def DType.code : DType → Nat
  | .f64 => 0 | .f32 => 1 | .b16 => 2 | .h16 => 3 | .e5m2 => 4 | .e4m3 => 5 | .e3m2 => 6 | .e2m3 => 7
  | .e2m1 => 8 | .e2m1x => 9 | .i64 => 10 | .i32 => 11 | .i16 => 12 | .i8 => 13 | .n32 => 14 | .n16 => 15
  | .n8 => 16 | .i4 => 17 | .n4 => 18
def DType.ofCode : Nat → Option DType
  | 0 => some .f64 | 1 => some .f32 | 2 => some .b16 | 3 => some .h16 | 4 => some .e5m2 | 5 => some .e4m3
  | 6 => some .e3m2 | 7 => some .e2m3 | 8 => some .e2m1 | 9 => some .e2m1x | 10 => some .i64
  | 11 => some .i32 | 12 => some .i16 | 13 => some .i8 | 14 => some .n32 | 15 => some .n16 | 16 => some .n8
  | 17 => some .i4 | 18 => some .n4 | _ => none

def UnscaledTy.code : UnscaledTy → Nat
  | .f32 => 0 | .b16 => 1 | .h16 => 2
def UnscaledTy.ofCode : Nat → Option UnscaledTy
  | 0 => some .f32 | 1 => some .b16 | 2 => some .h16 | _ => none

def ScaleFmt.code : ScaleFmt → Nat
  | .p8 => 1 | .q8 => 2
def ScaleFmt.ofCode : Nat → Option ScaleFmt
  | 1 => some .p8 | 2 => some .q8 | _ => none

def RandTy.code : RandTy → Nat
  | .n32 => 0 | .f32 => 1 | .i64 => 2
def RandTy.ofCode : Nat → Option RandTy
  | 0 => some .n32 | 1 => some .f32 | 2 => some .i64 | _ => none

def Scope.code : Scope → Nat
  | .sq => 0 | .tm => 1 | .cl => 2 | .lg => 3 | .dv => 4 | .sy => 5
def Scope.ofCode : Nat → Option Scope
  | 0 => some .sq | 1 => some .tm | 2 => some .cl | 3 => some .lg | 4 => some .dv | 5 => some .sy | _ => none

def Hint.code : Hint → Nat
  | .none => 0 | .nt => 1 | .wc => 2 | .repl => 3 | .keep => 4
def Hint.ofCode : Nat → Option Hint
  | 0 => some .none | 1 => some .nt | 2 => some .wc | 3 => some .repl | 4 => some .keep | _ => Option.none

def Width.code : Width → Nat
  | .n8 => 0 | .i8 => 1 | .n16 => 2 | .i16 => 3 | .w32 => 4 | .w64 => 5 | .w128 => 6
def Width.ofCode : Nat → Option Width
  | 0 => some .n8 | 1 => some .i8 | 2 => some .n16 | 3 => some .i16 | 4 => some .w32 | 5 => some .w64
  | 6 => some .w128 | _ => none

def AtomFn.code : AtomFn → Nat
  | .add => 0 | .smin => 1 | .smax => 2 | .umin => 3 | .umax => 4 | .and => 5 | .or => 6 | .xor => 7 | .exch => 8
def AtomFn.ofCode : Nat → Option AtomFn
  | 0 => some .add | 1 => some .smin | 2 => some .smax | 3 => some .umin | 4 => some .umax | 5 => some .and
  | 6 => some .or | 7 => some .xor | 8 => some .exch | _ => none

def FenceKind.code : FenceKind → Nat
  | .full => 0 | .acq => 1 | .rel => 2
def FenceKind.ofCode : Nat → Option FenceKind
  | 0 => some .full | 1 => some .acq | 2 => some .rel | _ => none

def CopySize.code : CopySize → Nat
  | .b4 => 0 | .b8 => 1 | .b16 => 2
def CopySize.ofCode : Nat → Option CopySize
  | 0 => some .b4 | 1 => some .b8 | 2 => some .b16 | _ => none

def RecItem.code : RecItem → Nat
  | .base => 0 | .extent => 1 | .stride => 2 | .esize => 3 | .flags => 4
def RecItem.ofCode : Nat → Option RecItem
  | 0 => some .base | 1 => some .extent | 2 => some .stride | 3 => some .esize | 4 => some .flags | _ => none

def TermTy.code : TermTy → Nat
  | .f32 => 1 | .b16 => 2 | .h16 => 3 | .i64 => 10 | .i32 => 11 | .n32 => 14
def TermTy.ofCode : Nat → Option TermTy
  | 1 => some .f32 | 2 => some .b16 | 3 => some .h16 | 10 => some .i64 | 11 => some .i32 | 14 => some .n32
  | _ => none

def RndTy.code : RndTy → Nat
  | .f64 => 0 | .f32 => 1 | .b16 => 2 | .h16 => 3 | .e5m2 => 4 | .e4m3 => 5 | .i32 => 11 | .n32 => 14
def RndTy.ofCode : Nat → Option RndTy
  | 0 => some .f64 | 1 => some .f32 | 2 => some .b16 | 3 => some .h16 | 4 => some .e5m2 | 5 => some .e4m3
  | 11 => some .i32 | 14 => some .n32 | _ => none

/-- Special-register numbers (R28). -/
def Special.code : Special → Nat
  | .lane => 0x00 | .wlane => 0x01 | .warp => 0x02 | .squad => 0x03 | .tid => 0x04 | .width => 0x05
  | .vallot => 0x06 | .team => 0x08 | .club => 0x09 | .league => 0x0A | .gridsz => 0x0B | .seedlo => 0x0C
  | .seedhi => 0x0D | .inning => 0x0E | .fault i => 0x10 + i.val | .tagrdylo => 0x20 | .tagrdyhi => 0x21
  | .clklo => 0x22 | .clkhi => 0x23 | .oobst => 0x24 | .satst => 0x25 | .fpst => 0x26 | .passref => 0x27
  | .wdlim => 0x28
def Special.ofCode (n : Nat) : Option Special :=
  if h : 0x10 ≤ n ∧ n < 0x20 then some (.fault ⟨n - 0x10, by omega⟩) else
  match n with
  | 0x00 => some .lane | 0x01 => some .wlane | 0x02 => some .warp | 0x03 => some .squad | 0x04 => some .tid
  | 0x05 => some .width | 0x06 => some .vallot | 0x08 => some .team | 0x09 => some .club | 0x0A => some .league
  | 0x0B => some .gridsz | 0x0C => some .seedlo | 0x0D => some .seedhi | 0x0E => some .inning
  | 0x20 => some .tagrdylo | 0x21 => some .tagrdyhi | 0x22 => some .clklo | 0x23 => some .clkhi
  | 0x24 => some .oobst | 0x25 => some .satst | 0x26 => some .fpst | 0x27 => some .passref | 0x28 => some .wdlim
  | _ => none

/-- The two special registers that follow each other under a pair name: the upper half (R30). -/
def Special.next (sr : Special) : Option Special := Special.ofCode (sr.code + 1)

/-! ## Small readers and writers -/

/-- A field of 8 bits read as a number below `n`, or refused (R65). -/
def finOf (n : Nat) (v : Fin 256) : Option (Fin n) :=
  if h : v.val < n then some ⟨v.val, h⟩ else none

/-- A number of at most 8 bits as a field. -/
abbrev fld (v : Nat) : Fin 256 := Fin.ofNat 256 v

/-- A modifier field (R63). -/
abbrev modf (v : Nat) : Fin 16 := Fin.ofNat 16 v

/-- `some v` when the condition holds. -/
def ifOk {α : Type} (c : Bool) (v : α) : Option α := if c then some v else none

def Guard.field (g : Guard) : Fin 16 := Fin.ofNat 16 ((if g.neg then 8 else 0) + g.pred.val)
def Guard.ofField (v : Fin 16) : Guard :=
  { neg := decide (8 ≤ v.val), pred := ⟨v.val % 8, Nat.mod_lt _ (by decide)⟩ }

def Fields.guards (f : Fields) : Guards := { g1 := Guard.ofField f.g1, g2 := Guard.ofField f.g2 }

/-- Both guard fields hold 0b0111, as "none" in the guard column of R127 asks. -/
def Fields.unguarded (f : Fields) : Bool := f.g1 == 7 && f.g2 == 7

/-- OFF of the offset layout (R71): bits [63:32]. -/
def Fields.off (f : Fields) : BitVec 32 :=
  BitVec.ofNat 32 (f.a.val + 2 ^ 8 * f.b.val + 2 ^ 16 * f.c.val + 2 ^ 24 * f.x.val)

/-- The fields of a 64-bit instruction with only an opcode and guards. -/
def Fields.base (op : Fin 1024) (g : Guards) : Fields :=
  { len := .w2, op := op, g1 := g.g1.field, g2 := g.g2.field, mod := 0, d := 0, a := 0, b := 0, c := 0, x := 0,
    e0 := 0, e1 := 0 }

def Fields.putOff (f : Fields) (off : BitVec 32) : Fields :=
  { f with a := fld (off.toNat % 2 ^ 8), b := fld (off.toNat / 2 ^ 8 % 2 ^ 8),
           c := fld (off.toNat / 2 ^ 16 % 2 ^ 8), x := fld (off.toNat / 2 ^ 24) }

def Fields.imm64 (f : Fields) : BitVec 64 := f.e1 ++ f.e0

:::::

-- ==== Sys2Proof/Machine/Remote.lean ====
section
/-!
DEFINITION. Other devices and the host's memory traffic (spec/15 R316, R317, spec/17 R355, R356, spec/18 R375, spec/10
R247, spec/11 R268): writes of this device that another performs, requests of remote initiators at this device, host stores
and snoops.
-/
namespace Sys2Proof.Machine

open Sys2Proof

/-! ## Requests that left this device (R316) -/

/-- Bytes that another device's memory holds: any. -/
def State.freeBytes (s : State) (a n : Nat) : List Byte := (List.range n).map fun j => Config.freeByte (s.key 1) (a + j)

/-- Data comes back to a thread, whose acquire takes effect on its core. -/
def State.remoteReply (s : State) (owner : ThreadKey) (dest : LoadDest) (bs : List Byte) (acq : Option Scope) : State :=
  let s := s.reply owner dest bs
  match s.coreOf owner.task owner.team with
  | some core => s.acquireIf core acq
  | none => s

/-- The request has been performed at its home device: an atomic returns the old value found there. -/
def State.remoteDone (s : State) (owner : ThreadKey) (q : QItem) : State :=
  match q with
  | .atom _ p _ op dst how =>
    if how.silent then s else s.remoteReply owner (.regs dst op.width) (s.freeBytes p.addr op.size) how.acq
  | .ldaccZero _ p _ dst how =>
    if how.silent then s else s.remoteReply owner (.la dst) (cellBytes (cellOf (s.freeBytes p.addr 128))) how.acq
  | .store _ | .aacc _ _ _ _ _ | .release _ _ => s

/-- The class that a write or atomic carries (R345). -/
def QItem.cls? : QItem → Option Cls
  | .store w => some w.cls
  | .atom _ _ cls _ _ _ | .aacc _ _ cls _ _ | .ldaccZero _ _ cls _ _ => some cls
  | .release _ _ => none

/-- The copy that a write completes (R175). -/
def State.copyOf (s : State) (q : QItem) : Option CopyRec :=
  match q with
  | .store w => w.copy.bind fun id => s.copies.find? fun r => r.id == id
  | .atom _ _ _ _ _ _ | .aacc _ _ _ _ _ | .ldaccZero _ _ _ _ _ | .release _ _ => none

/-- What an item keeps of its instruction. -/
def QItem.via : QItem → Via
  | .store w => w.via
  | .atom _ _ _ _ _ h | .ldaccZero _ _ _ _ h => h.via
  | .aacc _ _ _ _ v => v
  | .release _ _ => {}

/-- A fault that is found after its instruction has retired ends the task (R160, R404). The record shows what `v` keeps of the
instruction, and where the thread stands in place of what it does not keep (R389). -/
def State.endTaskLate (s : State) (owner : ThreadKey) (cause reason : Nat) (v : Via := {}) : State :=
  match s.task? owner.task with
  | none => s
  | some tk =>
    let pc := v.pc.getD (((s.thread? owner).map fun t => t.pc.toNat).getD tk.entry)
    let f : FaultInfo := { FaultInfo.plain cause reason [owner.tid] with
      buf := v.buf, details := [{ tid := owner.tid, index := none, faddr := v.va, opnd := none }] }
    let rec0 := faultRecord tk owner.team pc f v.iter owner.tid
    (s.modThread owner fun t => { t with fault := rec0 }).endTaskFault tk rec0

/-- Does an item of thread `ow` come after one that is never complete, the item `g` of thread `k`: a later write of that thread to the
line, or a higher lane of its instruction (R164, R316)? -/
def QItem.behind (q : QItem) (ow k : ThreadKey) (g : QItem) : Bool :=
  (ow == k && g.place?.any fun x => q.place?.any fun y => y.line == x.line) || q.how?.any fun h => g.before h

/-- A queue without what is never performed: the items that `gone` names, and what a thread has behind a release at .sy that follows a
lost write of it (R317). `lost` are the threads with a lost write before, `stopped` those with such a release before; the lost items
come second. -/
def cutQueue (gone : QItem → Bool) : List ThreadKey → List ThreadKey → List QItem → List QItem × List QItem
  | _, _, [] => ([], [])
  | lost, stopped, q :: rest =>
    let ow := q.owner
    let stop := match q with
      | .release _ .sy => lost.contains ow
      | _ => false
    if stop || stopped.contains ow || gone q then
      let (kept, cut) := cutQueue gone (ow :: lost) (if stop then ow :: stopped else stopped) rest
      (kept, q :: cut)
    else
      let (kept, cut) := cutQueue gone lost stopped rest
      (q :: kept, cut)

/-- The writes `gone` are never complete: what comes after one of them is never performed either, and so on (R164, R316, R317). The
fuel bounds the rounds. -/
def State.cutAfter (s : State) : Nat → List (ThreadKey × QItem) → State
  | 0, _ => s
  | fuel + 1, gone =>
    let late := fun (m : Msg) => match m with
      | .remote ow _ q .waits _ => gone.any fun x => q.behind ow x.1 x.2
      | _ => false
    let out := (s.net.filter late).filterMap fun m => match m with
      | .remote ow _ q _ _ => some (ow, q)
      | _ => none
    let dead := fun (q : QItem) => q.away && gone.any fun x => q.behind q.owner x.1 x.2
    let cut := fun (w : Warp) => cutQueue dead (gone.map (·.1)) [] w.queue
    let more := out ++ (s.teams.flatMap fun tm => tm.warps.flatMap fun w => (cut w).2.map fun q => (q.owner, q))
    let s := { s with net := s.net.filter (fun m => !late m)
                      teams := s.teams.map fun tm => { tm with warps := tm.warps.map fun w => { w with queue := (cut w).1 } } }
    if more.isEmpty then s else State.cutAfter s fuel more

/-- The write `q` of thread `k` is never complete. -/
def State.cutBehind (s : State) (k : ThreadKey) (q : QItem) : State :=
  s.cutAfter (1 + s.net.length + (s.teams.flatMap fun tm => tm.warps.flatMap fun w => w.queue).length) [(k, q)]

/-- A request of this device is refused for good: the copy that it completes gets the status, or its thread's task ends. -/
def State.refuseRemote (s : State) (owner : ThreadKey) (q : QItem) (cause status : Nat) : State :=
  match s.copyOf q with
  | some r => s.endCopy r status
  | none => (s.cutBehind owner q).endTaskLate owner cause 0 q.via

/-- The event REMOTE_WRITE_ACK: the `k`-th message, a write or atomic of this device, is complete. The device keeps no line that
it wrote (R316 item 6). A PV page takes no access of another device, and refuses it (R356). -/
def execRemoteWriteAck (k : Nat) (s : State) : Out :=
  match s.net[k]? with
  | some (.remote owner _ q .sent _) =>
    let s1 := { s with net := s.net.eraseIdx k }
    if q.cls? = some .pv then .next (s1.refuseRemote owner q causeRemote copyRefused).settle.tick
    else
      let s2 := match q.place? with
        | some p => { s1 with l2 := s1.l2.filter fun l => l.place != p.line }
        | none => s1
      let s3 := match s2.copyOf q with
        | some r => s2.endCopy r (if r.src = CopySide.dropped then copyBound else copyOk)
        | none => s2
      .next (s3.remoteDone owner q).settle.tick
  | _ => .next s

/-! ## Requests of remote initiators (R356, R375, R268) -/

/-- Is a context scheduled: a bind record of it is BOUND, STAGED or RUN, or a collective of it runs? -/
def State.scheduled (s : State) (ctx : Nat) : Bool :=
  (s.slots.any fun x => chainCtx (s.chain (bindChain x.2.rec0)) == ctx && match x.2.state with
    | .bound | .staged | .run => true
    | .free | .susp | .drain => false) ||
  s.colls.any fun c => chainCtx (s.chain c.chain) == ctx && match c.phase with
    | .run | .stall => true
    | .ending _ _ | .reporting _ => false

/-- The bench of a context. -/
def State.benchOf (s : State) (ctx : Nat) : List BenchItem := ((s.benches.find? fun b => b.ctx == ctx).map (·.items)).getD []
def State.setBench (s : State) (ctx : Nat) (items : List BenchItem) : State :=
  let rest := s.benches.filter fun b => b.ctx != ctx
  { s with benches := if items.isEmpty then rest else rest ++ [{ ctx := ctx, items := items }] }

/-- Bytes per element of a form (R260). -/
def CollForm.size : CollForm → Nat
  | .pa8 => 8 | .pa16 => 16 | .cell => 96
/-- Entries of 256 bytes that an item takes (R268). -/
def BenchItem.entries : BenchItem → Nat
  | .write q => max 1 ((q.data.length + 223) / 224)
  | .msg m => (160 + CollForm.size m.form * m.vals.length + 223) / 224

:::::

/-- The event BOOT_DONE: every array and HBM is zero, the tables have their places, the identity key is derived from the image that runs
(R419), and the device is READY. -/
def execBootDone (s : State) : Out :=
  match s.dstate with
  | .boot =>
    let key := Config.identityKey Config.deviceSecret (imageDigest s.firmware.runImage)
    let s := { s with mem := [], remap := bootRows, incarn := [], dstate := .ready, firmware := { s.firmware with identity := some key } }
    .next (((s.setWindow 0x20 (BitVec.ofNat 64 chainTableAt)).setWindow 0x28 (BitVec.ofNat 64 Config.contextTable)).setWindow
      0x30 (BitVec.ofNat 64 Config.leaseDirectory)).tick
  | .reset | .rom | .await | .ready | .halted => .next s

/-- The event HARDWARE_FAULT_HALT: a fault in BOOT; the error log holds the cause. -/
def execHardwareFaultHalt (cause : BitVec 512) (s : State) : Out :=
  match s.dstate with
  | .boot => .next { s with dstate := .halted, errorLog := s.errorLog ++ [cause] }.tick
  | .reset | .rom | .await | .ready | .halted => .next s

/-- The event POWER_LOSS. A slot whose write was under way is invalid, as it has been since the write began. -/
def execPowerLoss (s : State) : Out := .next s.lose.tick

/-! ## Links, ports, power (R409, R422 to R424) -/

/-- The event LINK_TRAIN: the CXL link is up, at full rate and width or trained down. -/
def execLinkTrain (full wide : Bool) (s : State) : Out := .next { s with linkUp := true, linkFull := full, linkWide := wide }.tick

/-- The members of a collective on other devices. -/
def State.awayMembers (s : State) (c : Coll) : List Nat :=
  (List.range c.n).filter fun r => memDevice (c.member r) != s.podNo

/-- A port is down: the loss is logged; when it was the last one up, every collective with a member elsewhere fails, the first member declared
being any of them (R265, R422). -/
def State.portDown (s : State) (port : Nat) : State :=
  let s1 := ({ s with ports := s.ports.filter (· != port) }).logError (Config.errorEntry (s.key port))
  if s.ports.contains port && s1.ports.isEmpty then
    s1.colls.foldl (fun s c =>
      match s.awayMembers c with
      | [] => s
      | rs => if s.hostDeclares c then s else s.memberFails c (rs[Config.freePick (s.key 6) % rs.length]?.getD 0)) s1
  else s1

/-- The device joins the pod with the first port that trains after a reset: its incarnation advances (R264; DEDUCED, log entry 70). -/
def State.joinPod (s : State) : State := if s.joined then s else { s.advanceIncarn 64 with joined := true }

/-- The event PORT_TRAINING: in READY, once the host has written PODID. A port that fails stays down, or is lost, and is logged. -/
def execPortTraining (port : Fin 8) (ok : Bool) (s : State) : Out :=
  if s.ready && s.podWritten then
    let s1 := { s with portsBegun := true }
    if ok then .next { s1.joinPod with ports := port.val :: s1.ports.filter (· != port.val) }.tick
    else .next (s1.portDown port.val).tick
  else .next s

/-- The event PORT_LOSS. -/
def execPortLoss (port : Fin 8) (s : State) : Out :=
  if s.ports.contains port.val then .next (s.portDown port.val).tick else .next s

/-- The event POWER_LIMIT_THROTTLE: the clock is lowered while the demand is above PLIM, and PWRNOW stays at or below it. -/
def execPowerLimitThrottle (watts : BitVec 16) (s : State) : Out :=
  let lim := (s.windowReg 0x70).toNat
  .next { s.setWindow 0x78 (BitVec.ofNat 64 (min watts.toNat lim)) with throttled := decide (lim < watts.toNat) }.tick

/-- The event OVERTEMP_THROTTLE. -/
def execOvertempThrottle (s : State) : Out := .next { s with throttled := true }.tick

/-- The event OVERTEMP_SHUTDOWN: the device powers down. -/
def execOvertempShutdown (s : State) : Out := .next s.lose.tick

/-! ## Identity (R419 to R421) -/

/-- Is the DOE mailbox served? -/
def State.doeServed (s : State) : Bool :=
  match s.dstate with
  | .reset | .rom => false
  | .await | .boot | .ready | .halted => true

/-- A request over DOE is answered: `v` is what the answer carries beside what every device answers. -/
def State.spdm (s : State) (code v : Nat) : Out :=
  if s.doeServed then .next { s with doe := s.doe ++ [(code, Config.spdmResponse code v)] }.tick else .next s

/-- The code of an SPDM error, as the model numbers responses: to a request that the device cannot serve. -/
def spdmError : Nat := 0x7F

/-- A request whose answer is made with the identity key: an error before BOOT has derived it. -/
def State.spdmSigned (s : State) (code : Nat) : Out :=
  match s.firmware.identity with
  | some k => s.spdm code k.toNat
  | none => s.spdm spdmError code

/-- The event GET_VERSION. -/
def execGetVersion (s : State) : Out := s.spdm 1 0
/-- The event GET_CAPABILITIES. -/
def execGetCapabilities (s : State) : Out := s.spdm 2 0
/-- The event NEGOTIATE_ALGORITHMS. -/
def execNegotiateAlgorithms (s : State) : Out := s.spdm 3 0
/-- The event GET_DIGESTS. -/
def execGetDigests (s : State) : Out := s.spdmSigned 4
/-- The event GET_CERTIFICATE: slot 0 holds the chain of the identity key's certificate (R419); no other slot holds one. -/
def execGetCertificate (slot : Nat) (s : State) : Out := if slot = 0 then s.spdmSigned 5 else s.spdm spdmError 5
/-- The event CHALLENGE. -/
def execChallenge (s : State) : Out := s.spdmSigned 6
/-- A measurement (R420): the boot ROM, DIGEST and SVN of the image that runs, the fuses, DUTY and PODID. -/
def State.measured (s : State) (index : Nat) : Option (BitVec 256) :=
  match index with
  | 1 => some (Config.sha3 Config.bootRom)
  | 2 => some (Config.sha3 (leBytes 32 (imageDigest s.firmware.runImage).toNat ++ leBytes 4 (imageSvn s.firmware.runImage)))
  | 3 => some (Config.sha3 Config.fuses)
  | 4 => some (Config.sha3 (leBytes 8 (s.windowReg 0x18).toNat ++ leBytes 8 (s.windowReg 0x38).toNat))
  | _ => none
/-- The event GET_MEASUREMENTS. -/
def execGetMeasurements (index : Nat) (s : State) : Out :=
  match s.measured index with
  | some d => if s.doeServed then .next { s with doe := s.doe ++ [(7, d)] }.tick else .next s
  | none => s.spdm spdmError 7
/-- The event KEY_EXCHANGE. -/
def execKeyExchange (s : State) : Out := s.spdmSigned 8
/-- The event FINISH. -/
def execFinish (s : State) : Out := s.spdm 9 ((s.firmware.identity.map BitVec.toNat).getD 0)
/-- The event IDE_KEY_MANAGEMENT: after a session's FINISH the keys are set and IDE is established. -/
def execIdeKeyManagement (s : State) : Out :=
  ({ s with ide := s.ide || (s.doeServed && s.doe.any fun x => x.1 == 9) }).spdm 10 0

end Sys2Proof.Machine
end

:::::

_What to produce_:
Of the entries listed above, reproduce only the lines starting at the line containing "def ScaleFmt.ofCode : Nat → Option ScaleFmt" and ending at the line containing "def Hint.code : Hint → Nat". Include both, exactly as they stand.

_Answer section_:
def ScaleFmt.ofCode : Nat → Option ScaleFmt
  | 1 => some .p8 | 2 => some .q8 | _ => none

def RandTy.code : RandTy → Nat
  | .n32 => 0 | .f32 => 1 | .i64 => 2
def RandTy.ofCode : Nat → Option RandTy
  | 0 => some .n32 | 1 => some .f32 | 2 => some .i64 | _ => none

def Scope.code : Scope → Nat
  | .sq => 0 | .tm => 1 | .cl => 2 | .lg => 3 | .dv => 4 | .sy => 5
def Scope.ofCode : Nat → Option Scope
  | 0 => some .sq | 1 => some .tm | 2 => some .cl | 3 => some .lg | 4 => some .dv | 5 => some .sy | _ => none

def Hint.code : Hint → Nat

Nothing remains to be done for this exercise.